There is a very dangerous virus going around and it is propogated through
the email system. If you get an email message with the subject: "VIRUS
ALERT!" do not open the mail message. If you do, the virus scrambles the
second half of every text file on your system.

VERY IMPORTANT: If you do get this virus, the first thing dlkfjaid dfdjas
nairb gfdq40wt yaj asdfsdg dluog av da[agj asdfajpg as dflasidffnm asd
difvu asdfa vgoiae vdsofj we dasdf 9efm sd dag0 g adf as dg 0vbwe ads
gwefawe ads vewerwe dsf!
posted by crog at 5:38 AM on June 12, 2001

sheesh what a cheap joke.

Joke A Day has been belittling AOL users almost since the very beginning of their existence. This is just an escalation, probably because Ray got another couple dozen e-mail messages saying "UNSCIBE ME DAMIT! I DO NOT WANT UR DAM JOKS!"
posted by kindall at 9:28 AM on June 12, 2001

> Never tried to delete a .exe file in Windows, have you?
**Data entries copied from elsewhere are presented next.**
/-- R276, R277, R280, R283, R393: a CXL port that times out goes down; a training brings it up again with the same expander, fails it
with another, or is its first, each with its link state; an expander that has not kept its contents reads as zero (log entry 6); a
port down for CxlFailTime fails and its lines leave the LLC. -/
def Sys2Proof.Claims.CxlPortsPart : Prop :=
  ∀ (e : Nat) (s : State) (x : CxlPort), Calm s → mget CxlPort.none s.m.mem.cxl e = x →
    (x.st = .up → Completes (.cxlTimeout e) s (fun d =>
      mget CxlPort.none d.mem.cxl e = { x with st := .down, downSince := s.m.tick, lastTrain := s.m.tick } ∧
      Claims.Reports (edgeFn e) RS.degraded 4 s.m d ∧ Claims.Raises [Claims.ev (8 + e) 0x2820 e 0 []] s.m d ∧
      rd d (OD.edgeLinkState + e) = 0 ∧ d.mem.cells = s.m.mem.cells)) ∧
    (x.st ≠ .up → Becomes (.cxlTimeout e) s s.m) ∧
    (∀ cap ser lat rate width kept, x.st = .off → edgeRoleOf s.m e = 2 → readyState s.m (edgeFn e) ≠ RS.absent →
      Completes (.cxlRetrain e true ⟨cap, ser, lat, kept⟩ rate width) s (fun d => mget CxlPort.none d.mem.cxl e =
          { st := .up, capacity := cap, serial := ser, downSince := 0, lastTrain := s.m.tick } ∧
        rd d (OD.cxlCapacity + e) = cap ∧ rd d (OD.cxlExpanderLatency + e) = lat ∧
        rd d (OD.edgeLinkState + e) = 2 + rate % 8 * 2 ^ 3 + width % 32 * 2 ^ 6 ∧
        (kept = true → d.mem.cells = s.m.mem.cells) ∧
        (kept = false → s.m.mem.llc = [] → s.m.mem.combining = [] → ∀ p, cellAt d.mem p =
          if cxlStore e ≤ p ∧ p < cxlStore (e + 1) then 0 else cellAt s.m.mem p))) ∧
    (∀ lat rate width, x.st = .down → x.lastTrain + 100000 ≤ s.m.tick →
      Completes (.cxlRetrain e true ⟨x.capacity, x.serial, lat, true⟩ rate width) s (fun d =>
      mget CxlPort.none d.mem.cxl e = { x with st := .up, lastTrain := s.m.tick } ∧
      Claims.Reports (edgeFn e) RS.ready 0 s.m d ∧ rd d (OD.cxlExpanderLatency + e) = lat ∧ d.mem.cells = s.m.mem.cells ∧
      (∀ q ∈ d.mem.llc, behindPort s.m.mem e q.line = true → q.dirty = false) ∧
      (∀ q ∈ d.mem.combining, behindPort s.m.mem e q.line = false) ∧
      Claims.Raises [Claims.ev (8 + e) 0x2821 e 0 []] s.m d)) ∧
    (∀ tr cap ser lat rate width kept, x.st = .down → s.m.tick < x.lastTrain + 100000 →
      Becomes (.cxlRetrain e tr ⟨cap, ser, lat, kept⟩ rate width) s s.m) ∧
    (∀ cap ser lat rate width kept, x.st = .down → x.lastTrain + 100000 ≤ s.m.tick → (cap ≠ x.capacity ∨ ser ≠ x.serial) →
      Completes (.cxlRetrain e true ⟨cap, ser, lat, kept⟩ rate width) s (fun d => (mget CxlPort.none d.mem.cxl e).st = .failed ∧
        Claims.Reports (edgeFn e) RS.failed 4 s.m d)) ∧
    (x.st = .down → x.downSince + rd s.m OD.cxlFailTime ≤ s.m.tick → Completes (.cxlFailTime e) s (fun d =>
      mget CxlPort.none d.mem.cxl e = { x with st := .failed } ∧ Claims.Reports (edgeFn e) RS.failed 4 s.m d ∧
      Claims.Raises [Claims.ev (8 + e) 0x2822 e 0 []] s.m d ∧ (∀ q ∈ d.mem.llc, behindPort s.m.mem e q.line = false) ∧
      ∀ q ∈ d.mem.combining, behindPort s.m.mem e q.line = false)) ∧
    ((x.st ≠ .down ∨ s.m.tick < x.downSince + rd s.m OD.cxlFailTime) → Becomes (.cxlFailTime e) s s.m)

namespace Sys2Proof.Claims

/-- An element operation: command, bytes of an operand and of a target element, new target value. -/
structure AccRow where
  cmd : Nat → Bytes → Instr
  operand : Nat
  target : Nat
  val : Nat → Nat → Nat

/-- The accumulate codes (R271, R272) and the slot codes (R398). -/
def accRows : List AccRow :=
  let wide := fun (f : Fmt) (x : Nat) => f32 (rne32 (decode f x))
  let f := fun (x : Nat) => BitVec.ofNat 32 x
  [⟨.accAddI32, 4, 4, fun o x => (o + x) % 2 ^ 32⟩, ⟨.accAddI64, 8, 8, fun o x => (o + x) % 2 ^ 64⟩,
   ⟨.accAddF32, 4, 4, fun o x => (rne32 (vadd (f32 (f o)) (f32 (f x)))).toNat⟩,
   ⟨.accAddBf16, 2, 4, fun o x => (rne32 (vadd (f32 (f o)) (wide .bf16 x))).toNat⟩,
   ⟨.accAddFp16, 2, 4, fun o x => (rne32 (vadd (f32 (f o)) (wide .fp16 x))).toNat⟩,
   ⟨.accMaxF32, 4, 4, fun o x => (fmax (f o) (f x)).toNat⟩, ⟨.accMinF32, 4, 4, fun o x => (fmin (f o) (f x)).toNat⟩,
   ⟨.slot8L, 1, 1, fun _ x => x⟩, ⟨.slot8R, 1, 1, fun _ x => x⟩,
   ⟨.slot16L, 2, 4, fun _ x => (rne32 (decode .bf16 x)).toNat⟩, ⟨.slot16R, 2, 4, fun _ x => (rne32 (decode .bf16 x)).toNat⟩,
   ⟨.slot32L, 4, 4, fun _ x => x⟩, ⟨.slot32R, 4, 4, fun _ x => x⟩]

end Sys2Proof.Claims

/-- R271, R272, R275, R398: an accumulate or slot write of whole elements at an aligned address combines each operand with the
element it reaches, in place, and leaves every other byte; one that is misaligned or has a part of an element does nothing. -/
def Obligations.ElementOperations : Prop :=
  ∀ r ∈ Claims.accRows, ∀ (addr : Nat) (bs : Bytes) (s : State), Calm s →
    (let n := bs.length / r.operand
     (addr % r.target ≠ 0 ∨ bs.length % r.operand ≠ 0 → Becomes (r.cmd addr bs) s s.m) ∧
     (addr % r.target = 0 → bs.length % r.operand = 0 → s.m.seq.regions = [] → s.m.mem.settled = true → writeStatus s.m addr (n * r.target) = ST.ok →
      (∀ a, addr ≤ a → a < addr + n * r.target → poisonAt s.m a = false ∧ writeBarred s.m a = false) →
      Completes (r.cmd addr bs) s (fun d =>
        (∀ i < n, leNat (bytesAt d (addr + r.target * i) r.target) =
          r.val (leNat (bytesAt s.m (addr + r.target * i) r.target)) (leNat ((bs.drop (r.operand * i)).take r.operand))) ∧
        (∀ a < 2 ^ 49, (a < addr ∨ addr + n * r.target ≤ a) → byteAt d a = byteAt s.m a) ∧
        d = { s.m with mem := { s.m.mem with cells := d.mem.cells, llc := d.mem.llc, combining := d.mem.combining } })))

/-- R260-R265: the code of a line, and reads of HBM with errors within, at and beyond what it corrects. -/
def Obligations.LinesOfHbm : Prop := Claims.LineCodePart ∧ Claims.HbmReadsPart

/-- R259, R267, R269, R273, R276, R277, R280: faults of slices and dies, the scrubber, the queues, and the CXL ports. -/
def Obligations.MemoryFaultsAndCxl : Prop := Claims.MemoryFaultsAndQueuesPart ∧ Claims.CxlPortsPart

namespace Sys2Proof.Claims

/-- Only objects, Hivan's own state, what is sent, events and what f lists may differ from d. -/
def Replied (d d' : Dev) : Prop := d' = { d with od := d'.od, odBytes := d'.odBytes, hv := d'.hv, sent := d'.sent, ev := d'.ev }

/-- A command written to its object and accepted is answered ST_OK, its STATUS reads as given, and P holds of the device (R554). -/
def Commanded (c : Instr) (s : State) (p : Path) (key : Nat) (acc : Access) (st : Status) (P : Dev → Prop) : Prop :=
  Accepted s.m p key acc → commandPending s.m key = false →
    Completes c s (fun d => d.hv.replyStatus = ST.ok ∧ commandStatus d key = st.toNat ∧ P d)

/-- A write that reaches its object is refused with a status and changes nothing; a refusal with ST_STATE is counted (R555). While
another command of the object is pending the status is ST_STATE, unless the encoding is refused. -/
def TurnedAway (c : Instr) (s : State) (p : Path) (key : Nat) (acc : Access) (st : Status) (es : List (Nat × Event)) : Prop :=
  Accepted s.m p key acc → (commandPending s.m key = false ∨ st = ST.state ∨ st = ST.invalid ∨ st = ST.length) →
    Completes c s (fun d => d.hv.replyStatus = st ∧ Replied s.m d ∧ d.odBytes = s.m.odBytes ∧
    (∀ k, k ≠ OD.stateRefusals → rd d k = rd s.m k) ∧ Counted OD.stateRefusals (st == ST.state) s.m d ∧ Raises es s.m d)

/-- EV_3004 (R292). -/
def ctxEvent (c : Nat) (x : Ctx) : Nat × Event := ev 8 0x3004 0 ((c + ctxCode x.st * 2 ^ 8 + x.epoch * 2 ^ 10) % 2 ^ 28) []

/-- Context c has become x, with its event, and every other context is as before. -/
def CtxBecomes (c : Nat) (x : Ctx) (d d' : Dev) : Prop :=
  ctxOf d' c = x ∧ (∀ k, k ≠ c → ctxOf d' k = ctxOf d k) ∧ Raises [ctxEvent c x] d d'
Yes, I have, plenty of times.

I mean let the installer go beyond the generic stuff, and into as much detail as the software company wants. It would just require a pointer to a text file full of messages. The messages could be one sentence or one page. No change in file structure needed, just an extra (optional) step in the Explorer that send every delete request to a little app that checks for and displays any such messages.

If you want everyone's granny and her dog to be able to use networked computers, such things are necessary.
posted by pracowity at 11:04 PM on June 12, 2001

What stops a trojan horse program from also displaying the same warning message?